→ Records contained in a dataset
- Opening Delimiter -
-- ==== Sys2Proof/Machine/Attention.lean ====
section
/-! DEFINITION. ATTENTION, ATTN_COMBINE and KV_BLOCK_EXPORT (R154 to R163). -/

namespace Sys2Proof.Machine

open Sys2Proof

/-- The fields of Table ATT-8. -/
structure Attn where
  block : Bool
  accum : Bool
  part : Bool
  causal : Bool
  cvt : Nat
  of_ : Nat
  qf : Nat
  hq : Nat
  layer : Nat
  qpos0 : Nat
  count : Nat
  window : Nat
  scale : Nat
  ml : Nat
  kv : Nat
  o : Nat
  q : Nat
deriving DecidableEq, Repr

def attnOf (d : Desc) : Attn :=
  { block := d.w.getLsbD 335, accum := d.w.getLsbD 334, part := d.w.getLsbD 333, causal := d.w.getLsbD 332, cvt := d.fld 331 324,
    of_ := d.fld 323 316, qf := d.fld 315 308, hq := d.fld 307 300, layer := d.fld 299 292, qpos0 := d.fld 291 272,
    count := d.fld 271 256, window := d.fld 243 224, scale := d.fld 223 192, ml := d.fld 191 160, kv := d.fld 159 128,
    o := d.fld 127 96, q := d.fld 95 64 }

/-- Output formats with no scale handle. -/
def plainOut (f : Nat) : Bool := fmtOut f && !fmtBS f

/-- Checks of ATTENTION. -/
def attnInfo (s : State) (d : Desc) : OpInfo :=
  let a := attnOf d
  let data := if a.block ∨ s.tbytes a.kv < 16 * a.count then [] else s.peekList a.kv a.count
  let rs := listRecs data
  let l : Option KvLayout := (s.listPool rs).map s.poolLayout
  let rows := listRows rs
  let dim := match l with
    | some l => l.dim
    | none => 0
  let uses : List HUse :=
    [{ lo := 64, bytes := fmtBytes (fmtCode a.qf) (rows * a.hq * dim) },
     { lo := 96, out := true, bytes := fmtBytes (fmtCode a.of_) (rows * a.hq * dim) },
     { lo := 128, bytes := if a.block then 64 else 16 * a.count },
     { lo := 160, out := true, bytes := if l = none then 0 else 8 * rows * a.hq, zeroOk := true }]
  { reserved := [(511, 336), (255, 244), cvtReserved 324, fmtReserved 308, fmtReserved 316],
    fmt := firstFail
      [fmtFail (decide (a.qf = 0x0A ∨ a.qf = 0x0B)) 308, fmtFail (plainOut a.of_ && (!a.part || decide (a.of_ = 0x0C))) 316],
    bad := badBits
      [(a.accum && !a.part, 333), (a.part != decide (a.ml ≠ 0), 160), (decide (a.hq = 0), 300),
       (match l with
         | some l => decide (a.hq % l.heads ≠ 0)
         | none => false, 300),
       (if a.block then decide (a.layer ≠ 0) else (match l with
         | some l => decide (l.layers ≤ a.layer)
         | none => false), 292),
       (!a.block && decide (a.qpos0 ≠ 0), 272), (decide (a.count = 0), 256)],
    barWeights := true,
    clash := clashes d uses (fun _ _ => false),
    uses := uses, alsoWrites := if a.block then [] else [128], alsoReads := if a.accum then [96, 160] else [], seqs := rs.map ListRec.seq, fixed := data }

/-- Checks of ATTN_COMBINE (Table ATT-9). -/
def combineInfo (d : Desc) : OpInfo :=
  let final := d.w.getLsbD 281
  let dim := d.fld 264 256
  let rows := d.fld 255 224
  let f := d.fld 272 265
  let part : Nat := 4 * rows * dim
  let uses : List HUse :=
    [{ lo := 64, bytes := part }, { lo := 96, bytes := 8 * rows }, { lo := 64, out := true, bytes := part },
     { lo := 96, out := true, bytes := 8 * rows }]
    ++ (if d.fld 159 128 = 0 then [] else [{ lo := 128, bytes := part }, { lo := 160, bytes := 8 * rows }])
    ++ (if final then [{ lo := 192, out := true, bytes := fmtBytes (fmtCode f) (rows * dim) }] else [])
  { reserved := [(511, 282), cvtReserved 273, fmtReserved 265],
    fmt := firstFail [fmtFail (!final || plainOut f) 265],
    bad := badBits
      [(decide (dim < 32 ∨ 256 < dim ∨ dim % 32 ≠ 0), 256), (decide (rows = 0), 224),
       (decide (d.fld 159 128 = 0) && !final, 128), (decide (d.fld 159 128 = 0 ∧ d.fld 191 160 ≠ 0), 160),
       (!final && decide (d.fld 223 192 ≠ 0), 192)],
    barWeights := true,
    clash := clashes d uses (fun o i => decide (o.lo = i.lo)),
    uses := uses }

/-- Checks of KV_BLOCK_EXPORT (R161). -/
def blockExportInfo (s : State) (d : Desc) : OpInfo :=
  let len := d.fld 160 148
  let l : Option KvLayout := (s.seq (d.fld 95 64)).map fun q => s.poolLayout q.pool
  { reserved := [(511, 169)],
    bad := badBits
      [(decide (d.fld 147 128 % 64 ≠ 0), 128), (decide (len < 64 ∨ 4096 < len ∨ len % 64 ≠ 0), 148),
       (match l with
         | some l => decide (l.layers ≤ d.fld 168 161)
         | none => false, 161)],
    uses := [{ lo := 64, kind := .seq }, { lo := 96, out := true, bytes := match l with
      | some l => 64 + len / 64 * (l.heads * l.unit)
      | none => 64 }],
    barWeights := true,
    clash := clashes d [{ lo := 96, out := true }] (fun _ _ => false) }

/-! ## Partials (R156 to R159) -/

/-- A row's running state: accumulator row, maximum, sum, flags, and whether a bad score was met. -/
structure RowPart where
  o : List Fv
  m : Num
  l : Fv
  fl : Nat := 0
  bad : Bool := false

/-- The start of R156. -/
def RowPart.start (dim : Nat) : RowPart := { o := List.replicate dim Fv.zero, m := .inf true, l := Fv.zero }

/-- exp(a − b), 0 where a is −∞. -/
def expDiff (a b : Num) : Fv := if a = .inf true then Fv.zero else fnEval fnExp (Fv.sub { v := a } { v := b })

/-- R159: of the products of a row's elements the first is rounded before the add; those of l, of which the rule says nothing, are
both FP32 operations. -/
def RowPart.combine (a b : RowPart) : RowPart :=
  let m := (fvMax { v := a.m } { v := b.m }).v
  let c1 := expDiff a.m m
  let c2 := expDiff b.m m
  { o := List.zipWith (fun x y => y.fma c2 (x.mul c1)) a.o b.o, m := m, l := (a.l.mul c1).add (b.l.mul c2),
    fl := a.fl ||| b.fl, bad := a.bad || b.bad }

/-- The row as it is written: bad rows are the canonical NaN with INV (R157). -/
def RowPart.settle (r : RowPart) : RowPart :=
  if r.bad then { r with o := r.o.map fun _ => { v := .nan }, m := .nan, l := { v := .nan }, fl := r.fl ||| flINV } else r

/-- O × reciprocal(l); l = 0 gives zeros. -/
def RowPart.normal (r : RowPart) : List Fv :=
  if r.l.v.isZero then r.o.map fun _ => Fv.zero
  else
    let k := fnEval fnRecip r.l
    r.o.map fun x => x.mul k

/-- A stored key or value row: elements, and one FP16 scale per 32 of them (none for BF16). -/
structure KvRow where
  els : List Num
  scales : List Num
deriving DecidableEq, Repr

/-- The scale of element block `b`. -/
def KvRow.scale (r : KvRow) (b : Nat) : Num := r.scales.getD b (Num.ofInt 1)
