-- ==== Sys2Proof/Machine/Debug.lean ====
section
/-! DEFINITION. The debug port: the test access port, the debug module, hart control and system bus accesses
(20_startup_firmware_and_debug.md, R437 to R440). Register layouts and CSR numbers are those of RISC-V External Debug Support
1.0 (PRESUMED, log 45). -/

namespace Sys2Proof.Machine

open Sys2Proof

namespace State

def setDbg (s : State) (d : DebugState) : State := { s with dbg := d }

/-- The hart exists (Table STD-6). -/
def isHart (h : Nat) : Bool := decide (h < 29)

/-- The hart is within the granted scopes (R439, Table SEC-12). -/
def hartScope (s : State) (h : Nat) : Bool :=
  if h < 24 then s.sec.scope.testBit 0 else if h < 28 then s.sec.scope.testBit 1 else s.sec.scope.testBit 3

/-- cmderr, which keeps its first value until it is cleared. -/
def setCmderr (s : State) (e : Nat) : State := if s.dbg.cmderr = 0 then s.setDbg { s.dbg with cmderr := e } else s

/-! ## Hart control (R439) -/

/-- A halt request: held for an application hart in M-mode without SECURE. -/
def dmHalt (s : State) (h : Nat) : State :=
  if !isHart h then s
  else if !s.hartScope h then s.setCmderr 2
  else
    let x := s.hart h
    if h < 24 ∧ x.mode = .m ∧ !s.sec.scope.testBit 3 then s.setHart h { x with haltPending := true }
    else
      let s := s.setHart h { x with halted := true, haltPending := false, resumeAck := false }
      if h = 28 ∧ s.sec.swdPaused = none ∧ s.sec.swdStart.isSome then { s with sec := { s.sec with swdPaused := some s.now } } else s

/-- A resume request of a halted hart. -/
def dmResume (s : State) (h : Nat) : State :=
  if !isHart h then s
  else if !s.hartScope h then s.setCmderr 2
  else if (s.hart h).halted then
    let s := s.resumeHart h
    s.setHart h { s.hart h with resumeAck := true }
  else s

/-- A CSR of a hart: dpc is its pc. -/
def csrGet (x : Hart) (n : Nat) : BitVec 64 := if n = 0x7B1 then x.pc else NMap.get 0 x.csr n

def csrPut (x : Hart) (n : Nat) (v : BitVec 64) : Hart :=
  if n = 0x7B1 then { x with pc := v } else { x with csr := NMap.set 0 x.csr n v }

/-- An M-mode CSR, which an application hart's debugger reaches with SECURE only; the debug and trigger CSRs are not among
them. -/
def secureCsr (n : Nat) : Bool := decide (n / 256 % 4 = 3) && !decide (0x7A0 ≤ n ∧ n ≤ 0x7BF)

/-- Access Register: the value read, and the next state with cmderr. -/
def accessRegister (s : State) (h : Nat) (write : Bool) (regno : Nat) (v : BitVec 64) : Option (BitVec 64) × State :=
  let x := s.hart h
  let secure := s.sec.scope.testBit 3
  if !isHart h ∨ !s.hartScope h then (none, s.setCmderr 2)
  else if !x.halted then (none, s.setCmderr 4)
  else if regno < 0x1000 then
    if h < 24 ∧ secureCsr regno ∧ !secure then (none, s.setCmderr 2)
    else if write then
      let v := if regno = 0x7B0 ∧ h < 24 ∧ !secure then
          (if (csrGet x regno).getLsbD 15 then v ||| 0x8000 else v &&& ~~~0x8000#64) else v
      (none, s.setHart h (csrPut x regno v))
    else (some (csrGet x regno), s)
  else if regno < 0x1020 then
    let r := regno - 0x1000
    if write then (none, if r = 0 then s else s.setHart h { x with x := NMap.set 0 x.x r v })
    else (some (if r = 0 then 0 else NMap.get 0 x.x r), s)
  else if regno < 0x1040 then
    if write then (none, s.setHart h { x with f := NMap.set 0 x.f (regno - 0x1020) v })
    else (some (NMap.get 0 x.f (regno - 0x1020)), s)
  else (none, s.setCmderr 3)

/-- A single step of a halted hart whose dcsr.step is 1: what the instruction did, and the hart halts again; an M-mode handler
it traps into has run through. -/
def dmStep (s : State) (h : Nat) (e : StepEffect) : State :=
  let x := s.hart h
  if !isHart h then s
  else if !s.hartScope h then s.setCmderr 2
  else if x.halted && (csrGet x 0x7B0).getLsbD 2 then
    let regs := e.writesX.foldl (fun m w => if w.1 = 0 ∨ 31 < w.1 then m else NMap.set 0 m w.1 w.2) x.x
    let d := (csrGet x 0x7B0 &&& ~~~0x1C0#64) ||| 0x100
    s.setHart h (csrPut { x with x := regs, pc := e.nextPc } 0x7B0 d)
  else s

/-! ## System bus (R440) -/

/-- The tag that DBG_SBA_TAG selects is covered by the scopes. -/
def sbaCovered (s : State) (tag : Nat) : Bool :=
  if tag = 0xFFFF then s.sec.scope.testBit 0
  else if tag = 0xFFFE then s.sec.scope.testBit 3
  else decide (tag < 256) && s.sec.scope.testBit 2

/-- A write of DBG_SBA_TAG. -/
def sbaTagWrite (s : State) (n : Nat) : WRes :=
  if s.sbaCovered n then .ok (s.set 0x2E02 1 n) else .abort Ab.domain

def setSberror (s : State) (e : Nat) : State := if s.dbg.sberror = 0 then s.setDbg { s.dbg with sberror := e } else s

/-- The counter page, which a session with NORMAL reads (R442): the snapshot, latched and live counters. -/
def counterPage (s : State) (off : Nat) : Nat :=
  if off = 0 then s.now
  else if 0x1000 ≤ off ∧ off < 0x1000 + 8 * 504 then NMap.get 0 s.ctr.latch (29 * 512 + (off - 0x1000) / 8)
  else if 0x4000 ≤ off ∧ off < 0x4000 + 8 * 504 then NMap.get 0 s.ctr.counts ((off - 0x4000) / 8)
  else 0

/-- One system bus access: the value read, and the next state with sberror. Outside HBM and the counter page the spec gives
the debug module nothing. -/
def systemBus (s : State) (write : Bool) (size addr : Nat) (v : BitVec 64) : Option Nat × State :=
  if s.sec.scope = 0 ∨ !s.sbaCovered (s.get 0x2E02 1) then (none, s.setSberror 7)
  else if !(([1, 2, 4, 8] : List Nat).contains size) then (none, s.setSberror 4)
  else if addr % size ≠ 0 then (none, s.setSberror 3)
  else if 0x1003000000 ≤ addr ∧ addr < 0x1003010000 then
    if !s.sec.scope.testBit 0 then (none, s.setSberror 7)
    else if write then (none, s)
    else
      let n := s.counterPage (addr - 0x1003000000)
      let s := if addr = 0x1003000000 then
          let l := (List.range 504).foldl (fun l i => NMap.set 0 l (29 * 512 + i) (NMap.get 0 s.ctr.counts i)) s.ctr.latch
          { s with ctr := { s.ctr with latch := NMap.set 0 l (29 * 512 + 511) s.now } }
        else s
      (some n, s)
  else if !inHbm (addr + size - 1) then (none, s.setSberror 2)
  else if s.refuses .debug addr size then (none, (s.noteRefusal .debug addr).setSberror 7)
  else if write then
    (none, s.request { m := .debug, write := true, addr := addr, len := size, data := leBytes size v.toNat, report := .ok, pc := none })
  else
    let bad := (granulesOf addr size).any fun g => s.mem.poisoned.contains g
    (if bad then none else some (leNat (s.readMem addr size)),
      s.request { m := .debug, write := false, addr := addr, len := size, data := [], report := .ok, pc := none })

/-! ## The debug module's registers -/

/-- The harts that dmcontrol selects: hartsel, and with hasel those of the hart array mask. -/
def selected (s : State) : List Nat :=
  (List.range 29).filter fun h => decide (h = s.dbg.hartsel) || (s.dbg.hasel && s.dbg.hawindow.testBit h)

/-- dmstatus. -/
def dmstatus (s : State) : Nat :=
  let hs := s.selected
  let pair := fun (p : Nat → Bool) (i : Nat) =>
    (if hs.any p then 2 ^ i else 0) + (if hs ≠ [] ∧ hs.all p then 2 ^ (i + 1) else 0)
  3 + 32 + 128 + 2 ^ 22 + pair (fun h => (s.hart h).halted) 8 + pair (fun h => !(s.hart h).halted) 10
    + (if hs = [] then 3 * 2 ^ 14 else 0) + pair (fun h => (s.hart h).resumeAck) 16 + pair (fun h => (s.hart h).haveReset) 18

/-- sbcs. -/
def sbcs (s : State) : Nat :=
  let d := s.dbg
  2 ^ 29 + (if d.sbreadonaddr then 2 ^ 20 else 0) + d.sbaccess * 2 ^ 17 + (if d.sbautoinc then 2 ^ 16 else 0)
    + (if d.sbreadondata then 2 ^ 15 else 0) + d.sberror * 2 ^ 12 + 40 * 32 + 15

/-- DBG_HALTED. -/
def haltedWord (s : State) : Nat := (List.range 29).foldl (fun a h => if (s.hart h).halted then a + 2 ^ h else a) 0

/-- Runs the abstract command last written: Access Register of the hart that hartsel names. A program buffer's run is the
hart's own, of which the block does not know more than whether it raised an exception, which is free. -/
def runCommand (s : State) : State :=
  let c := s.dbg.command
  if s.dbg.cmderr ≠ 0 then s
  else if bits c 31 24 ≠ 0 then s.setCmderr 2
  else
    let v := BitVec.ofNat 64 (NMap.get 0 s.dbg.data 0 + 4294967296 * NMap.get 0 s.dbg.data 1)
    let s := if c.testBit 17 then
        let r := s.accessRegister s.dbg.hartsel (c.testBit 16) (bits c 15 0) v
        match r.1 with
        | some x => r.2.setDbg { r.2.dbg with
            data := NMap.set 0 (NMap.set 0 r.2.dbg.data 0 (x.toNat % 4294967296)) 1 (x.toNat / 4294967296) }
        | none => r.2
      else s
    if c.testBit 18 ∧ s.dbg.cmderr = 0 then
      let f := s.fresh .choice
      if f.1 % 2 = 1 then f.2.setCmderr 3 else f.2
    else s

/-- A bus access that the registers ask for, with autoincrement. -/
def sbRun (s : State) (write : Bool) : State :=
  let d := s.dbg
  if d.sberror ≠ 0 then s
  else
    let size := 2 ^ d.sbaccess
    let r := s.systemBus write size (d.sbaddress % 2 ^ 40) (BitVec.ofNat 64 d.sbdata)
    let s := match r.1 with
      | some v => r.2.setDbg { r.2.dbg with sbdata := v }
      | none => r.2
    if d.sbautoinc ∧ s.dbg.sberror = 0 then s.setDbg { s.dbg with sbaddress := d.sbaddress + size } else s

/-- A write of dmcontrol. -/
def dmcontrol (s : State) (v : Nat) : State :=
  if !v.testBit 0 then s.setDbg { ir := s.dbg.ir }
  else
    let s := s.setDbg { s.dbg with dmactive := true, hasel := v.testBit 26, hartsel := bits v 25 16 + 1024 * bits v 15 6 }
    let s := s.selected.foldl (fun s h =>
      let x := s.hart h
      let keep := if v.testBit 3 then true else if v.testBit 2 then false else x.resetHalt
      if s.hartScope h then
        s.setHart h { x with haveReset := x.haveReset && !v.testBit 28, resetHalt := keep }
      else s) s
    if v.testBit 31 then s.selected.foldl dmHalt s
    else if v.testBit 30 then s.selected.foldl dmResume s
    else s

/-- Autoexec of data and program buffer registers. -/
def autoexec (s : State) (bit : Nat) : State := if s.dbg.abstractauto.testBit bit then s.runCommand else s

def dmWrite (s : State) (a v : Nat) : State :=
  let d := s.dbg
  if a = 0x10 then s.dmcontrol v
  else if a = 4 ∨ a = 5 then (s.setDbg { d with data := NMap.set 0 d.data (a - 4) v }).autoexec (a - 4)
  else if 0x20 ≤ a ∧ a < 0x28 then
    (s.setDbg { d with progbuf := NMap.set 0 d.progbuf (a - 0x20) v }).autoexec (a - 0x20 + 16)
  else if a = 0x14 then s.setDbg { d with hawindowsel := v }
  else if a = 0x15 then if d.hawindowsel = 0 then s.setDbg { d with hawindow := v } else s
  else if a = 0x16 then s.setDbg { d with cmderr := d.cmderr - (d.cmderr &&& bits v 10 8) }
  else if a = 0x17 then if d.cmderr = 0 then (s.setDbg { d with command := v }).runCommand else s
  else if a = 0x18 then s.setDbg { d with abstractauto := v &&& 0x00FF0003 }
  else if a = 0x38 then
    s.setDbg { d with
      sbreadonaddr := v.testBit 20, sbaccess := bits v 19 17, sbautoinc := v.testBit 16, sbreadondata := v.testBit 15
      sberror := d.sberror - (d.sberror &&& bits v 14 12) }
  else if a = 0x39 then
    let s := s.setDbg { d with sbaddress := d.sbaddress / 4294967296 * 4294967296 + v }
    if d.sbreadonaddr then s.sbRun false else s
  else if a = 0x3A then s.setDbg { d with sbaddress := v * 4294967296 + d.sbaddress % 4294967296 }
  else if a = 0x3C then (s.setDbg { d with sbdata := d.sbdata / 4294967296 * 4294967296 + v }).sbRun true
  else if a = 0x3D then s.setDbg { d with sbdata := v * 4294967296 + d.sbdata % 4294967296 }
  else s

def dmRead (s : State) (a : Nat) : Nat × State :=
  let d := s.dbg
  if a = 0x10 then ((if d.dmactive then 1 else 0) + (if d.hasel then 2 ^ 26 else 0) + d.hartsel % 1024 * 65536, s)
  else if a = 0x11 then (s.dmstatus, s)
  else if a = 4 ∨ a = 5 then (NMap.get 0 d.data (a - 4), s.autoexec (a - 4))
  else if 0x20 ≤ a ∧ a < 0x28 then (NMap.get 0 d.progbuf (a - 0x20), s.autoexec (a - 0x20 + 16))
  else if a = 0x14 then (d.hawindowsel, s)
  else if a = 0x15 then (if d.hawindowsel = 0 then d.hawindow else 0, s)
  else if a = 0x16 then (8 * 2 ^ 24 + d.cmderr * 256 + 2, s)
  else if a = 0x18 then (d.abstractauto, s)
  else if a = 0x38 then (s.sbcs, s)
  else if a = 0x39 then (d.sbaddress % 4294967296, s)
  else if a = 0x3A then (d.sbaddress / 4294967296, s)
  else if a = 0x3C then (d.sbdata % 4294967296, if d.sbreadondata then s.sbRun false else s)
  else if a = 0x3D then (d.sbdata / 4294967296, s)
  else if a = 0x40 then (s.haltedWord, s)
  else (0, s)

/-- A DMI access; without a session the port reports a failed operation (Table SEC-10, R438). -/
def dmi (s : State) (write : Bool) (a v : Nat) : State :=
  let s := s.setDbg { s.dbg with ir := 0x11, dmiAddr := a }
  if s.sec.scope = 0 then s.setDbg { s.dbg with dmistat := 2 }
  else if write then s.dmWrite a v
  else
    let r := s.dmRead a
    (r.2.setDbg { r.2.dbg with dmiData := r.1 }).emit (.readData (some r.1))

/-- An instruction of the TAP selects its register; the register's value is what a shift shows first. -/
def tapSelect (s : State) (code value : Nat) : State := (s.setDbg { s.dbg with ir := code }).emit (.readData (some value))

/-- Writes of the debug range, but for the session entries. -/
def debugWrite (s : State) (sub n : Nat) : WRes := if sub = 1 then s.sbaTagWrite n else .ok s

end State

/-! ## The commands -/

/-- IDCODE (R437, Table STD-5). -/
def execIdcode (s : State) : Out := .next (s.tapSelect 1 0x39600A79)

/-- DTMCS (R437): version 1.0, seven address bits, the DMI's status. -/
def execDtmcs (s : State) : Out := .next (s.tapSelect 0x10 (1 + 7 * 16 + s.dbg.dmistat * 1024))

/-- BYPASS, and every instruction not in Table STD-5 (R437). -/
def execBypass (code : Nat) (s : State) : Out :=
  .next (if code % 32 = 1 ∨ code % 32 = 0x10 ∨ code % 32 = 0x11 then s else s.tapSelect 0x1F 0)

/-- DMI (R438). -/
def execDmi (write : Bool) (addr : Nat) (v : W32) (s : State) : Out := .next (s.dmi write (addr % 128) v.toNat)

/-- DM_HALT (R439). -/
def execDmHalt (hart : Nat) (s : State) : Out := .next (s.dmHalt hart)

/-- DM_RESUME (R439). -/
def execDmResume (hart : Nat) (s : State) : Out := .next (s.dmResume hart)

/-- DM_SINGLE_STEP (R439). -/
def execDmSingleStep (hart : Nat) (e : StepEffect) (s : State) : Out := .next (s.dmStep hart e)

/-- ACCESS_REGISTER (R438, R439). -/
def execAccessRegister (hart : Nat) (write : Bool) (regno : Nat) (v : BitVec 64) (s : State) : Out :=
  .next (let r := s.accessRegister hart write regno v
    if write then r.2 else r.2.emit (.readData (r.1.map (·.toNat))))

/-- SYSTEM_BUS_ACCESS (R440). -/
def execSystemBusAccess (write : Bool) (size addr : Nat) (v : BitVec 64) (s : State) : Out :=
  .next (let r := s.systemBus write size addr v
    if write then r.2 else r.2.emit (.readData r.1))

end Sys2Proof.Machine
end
- Closing Delimiter -
→ Activity
Using the data above, say how many lines include the word "OpInfo". Write only that number.

→ Solution to this problem
3